*** Data for processing Section Begins ***

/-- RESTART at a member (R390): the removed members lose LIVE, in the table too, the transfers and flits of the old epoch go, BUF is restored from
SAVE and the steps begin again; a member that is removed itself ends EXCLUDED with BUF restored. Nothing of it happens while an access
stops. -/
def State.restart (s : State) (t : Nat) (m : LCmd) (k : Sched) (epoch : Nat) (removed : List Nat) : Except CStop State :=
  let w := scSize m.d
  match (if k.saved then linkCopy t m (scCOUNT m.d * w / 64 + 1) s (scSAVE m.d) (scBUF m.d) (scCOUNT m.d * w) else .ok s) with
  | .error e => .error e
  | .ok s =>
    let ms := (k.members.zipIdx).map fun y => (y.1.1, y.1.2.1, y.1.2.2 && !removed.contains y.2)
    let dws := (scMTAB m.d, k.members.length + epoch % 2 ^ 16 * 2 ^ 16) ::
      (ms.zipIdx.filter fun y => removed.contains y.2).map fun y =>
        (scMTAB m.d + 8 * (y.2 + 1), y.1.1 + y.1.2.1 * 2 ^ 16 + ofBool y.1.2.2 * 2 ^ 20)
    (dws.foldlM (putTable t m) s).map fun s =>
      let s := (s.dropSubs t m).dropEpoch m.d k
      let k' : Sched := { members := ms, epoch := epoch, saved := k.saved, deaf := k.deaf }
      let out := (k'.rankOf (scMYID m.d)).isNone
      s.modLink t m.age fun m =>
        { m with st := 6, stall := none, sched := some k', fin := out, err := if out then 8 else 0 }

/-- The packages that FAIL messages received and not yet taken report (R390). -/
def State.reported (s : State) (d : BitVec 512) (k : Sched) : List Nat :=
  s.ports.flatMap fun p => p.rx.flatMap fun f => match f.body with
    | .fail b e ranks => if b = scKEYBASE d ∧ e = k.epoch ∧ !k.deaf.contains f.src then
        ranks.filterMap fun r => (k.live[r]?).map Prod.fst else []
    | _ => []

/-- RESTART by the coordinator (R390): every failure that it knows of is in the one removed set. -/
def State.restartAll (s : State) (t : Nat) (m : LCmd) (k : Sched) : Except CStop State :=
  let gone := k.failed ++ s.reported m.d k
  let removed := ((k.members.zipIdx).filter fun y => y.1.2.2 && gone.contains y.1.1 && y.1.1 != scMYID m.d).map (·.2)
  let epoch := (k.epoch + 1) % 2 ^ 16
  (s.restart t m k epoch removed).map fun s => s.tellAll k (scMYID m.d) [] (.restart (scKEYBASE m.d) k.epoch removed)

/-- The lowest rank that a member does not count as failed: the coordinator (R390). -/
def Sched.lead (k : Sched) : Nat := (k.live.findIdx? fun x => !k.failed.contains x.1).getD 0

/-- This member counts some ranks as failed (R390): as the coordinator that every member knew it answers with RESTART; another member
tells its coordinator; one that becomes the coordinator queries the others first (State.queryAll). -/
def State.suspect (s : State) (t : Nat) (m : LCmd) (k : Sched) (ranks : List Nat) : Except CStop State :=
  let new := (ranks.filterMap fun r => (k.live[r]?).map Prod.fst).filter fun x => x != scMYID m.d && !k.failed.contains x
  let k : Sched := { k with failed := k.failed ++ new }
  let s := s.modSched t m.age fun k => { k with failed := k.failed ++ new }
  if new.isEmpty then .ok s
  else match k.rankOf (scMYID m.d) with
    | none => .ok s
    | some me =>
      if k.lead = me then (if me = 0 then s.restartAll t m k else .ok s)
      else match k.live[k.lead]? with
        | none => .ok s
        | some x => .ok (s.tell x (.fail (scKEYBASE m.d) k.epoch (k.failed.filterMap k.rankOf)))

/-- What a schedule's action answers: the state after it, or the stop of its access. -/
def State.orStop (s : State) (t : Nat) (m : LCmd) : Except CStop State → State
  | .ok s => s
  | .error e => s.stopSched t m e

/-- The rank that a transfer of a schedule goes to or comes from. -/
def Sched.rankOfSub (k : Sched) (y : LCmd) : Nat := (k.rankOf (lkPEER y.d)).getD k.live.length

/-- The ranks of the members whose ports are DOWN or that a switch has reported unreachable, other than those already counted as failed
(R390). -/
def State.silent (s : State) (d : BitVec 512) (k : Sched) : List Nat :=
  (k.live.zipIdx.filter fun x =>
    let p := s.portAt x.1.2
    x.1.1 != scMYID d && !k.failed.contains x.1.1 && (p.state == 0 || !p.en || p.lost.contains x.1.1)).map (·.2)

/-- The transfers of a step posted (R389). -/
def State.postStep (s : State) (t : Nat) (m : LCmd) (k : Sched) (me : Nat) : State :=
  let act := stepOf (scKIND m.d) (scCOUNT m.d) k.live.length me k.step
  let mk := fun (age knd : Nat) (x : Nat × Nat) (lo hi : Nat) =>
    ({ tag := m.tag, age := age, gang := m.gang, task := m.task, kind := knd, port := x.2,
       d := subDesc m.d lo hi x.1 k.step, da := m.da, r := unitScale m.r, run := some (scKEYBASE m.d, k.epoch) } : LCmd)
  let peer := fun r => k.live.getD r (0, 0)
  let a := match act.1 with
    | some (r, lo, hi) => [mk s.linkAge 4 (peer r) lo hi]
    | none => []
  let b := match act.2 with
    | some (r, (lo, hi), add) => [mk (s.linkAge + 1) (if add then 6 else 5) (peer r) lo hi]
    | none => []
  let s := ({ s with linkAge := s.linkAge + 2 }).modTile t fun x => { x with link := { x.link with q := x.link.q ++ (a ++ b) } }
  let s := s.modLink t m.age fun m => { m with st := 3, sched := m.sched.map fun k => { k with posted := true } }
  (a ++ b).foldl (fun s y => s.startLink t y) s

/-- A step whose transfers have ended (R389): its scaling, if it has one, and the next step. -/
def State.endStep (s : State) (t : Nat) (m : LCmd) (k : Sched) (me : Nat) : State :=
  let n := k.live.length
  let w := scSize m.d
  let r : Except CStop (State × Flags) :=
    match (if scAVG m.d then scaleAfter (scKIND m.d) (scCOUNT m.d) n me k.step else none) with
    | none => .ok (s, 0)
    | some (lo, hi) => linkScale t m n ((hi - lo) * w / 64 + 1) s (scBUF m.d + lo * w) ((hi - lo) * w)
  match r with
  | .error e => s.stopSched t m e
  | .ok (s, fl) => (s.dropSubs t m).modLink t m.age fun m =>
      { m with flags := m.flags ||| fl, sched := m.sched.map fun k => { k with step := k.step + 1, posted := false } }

*** Data for processing Section Ends ***
*** Data for processing Section Begins ***

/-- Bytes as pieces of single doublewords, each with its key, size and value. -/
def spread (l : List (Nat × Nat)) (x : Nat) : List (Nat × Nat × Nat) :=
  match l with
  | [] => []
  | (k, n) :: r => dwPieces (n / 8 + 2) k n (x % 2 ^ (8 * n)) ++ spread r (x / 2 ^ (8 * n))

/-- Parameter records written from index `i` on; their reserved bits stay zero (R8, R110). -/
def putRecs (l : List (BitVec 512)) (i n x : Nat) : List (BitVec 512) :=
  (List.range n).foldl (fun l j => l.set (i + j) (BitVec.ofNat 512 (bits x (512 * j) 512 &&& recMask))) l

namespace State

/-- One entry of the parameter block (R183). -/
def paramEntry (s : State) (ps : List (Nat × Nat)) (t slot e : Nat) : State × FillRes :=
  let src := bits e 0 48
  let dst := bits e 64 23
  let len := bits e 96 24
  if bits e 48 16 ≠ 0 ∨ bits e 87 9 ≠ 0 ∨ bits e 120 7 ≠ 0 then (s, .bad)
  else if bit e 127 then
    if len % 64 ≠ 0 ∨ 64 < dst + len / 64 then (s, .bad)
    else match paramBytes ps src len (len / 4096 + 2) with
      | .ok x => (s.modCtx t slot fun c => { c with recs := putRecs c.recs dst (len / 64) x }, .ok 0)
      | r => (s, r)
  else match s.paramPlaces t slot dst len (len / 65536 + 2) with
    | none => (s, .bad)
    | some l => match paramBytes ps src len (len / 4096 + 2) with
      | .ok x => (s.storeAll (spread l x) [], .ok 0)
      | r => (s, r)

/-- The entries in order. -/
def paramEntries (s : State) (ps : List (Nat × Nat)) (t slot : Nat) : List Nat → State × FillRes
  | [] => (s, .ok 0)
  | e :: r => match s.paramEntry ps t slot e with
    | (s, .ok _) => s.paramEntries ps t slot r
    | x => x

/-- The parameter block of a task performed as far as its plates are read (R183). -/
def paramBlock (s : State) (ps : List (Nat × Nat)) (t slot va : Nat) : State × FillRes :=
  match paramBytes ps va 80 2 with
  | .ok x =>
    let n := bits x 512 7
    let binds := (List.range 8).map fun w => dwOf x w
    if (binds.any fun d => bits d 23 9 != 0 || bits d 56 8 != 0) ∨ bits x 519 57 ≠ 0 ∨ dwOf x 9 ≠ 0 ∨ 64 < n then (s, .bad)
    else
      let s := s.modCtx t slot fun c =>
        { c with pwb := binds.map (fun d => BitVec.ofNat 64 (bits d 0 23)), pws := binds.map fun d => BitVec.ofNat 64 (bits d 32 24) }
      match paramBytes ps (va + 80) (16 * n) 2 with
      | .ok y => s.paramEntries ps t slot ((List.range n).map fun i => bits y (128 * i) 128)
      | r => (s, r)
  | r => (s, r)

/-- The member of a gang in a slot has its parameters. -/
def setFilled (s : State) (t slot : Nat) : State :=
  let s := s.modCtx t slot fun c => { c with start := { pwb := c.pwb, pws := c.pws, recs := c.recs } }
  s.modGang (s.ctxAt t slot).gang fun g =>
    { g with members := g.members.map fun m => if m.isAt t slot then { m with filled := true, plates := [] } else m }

*** Data for processing Section Ends ***
*** Data for processing Section Begins ***

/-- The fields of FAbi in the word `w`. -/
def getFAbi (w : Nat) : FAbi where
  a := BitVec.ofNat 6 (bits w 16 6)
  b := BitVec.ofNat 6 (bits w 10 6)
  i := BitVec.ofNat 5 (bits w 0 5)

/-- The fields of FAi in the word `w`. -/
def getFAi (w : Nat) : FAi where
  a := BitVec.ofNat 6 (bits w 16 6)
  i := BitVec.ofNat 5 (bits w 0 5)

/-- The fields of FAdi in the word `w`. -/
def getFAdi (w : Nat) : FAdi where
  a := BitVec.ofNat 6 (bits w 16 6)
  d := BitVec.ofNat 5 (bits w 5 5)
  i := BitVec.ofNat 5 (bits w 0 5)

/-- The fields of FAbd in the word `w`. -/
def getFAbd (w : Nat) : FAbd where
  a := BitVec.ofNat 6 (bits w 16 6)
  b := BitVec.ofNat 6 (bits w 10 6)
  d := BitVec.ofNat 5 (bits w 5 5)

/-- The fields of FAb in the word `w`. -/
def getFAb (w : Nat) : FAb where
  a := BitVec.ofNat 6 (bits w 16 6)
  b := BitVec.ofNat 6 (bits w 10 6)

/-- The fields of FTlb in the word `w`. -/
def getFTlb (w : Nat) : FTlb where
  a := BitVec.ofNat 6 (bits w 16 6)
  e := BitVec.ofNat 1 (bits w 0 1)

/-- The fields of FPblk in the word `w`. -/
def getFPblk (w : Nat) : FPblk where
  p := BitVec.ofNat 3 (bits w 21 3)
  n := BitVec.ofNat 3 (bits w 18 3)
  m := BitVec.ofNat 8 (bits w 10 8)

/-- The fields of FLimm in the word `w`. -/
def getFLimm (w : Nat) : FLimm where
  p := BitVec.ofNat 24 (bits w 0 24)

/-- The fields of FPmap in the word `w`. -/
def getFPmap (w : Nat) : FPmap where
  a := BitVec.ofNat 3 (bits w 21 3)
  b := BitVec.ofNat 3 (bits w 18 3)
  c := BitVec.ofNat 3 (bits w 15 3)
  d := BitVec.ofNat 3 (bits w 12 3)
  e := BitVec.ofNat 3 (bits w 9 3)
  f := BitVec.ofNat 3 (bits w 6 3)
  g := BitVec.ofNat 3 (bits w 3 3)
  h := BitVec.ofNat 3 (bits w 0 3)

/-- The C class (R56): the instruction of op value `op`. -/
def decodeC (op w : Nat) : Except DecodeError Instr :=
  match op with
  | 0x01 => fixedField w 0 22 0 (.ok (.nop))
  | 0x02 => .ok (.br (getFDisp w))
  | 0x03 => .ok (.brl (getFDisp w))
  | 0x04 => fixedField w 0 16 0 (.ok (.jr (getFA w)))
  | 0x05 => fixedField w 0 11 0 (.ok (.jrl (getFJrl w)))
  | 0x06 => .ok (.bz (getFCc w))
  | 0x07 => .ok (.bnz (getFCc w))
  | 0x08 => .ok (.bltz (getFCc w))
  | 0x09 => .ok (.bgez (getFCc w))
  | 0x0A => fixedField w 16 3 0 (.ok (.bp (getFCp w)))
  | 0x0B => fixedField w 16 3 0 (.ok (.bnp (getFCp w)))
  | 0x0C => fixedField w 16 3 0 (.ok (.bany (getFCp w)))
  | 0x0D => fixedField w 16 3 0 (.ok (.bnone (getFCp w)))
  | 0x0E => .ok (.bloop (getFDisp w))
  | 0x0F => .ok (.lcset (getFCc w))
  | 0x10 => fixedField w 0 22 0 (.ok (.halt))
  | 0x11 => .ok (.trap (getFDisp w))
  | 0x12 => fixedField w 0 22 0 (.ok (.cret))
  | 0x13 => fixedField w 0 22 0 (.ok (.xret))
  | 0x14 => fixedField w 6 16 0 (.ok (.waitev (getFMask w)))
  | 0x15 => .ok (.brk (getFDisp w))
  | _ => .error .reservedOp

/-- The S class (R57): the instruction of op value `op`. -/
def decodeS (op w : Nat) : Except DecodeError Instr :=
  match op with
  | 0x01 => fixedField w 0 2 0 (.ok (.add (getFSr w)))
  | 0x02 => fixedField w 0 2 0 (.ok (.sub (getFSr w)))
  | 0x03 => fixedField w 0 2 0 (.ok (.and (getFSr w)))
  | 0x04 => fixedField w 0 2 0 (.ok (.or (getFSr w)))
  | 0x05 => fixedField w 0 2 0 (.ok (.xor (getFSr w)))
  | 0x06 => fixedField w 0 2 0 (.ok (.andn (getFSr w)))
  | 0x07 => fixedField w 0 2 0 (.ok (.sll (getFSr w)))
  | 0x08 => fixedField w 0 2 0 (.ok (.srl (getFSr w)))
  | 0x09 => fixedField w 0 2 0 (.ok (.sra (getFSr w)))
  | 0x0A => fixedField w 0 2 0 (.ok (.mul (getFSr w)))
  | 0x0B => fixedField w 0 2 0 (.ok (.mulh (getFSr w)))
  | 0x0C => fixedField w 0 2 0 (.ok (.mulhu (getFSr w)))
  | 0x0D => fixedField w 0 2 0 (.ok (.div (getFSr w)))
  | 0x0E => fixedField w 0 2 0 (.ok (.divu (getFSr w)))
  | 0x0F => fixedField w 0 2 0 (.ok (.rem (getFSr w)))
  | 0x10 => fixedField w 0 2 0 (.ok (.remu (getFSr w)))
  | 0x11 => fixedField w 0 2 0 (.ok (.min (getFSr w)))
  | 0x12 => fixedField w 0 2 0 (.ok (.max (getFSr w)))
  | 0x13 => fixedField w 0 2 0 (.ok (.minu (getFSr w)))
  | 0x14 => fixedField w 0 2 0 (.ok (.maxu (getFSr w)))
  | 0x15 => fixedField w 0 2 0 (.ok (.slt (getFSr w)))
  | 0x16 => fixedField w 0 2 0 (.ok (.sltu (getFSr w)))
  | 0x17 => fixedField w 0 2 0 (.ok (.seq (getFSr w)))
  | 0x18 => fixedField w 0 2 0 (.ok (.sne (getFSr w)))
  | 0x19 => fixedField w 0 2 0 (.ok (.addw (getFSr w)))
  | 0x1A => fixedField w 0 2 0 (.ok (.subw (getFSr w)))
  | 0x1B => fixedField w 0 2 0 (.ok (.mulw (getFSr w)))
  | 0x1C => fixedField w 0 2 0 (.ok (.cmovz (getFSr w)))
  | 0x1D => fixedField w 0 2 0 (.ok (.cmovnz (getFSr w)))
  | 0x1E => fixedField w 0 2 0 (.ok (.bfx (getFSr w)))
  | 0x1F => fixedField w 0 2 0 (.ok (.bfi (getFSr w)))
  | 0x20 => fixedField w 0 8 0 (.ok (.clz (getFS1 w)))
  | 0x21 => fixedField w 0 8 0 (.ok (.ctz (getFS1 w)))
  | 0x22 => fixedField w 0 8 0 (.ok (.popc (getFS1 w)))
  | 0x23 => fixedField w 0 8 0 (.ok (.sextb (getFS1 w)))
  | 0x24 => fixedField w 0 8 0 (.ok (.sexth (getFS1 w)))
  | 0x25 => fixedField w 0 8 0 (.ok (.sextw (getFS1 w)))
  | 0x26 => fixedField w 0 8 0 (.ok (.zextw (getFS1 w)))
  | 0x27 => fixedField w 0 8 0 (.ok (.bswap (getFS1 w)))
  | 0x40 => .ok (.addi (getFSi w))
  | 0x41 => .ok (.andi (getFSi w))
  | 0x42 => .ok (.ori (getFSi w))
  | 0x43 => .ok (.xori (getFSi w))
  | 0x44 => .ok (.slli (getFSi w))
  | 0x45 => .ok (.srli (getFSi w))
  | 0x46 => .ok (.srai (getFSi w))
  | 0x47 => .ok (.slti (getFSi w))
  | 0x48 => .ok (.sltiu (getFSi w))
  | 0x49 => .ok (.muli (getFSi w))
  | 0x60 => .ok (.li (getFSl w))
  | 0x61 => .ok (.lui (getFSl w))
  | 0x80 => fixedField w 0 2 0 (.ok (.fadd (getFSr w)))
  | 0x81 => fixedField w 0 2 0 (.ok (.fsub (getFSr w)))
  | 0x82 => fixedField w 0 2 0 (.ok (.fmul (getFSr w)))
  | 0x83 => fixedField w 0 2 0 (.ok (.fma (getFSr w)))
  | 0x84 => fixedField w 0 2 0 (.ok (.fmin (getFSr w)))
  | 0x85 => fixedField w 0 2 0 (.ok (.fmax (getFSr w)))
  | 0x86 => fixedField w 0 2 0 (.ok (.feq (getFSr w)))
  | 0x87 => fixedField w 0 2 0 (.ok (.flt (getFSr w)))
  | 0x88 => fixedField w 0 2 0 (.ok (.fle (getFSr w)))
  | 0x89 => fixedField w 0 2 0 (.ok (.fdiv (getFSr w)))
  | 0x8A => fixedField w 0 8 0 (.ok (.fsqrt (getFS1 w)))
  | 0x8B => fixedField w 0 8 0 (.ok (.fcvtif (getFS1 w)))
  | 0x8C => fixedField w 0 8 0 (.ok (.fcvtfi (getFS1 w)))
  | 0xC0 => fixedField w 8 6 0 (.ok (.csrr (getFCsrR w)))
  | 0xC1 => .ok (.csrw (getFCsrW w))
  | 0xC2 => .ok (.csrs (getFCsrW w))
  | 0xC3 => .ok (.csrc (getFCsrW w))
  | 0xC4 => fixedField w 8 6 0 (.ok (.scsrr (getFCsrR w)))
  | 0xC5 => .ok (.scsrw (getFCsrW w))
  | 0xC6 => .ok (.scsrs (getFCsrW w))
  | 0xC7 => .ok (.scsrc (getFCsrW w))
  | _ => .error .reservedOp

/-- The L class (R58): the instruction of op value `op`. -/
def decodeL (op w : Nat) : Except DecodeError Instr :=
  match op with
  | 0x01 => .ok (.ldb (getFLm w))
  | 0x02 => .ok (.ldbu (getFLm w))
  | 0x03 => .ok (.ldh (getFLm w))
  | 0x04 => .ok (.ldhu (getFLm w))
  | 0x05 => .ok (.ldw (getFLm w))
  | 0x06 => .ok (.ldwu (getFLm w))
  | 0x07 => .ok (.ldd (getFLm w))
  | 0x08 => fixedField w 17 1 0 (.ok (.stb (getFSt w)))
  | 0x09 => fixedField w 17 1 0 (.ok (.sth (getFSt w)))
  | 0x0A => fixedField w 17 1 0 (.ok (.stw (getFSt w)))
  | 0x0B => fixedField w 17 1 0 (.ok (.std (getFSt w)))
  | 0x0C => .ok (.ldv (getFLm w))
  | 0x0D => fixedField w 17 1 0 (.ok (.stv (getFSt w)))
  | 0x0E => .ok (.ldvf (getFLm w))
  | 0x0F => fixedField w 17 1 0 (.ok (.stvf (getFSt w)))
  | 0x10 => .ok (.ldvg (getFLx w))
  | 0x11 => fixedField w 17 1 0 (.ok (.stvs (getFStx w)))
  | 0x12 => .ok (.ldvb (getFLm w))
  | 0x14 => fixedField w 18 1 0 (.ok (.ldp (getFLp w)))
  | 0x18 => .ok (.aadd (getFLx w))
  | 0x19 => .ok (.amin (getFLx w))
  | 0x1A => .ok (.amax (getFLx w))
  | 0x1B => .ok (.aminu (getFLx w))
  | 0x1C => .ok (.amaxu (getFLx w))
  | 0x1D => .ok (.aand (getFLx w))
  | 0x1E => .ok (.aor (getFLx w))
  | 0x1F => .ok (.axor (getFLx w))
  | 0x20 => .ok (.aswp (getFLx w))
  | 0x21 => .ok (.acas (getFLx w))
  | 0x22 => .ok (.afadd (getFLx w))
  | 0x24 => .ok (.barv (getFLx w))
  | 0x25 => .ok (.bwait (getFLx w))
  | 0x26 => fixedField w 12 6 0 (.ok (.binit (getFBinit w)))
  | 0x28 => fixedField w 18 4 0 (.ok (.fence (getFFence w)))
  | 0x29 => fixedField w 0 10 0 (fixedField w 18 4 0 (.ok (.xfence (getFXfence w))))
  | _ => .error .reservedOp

*** Data for processing Section Ends ***

## What is needed:
Everything above from the line containing "(128 * i) 128)" down to the line containing "g with members" is to be transcribed exactly, with both of those lines included and nothing else added.

## Task response:
      | .ok y => s.paramEntries ps t slot ((List.range n).map fun i => bits y (128 * i) 128)
      | r => (s, r)
  | r => (s, r)

/-- The member of a gang in a slot has its parameters. -/
def setFilled (s : State) (t slot : Nat) : State :=
  let s := s.modCtx t slot fun c => { c with start := { pwb := c.pwb, pws := c.pws, recs := c.recs } }
  s.modGang (s.ctxAt t slot).gang fun g =>
    { g with members := g.members.map fun m => if m.isAt t slot then { m with filled := true, plates := [] } else m }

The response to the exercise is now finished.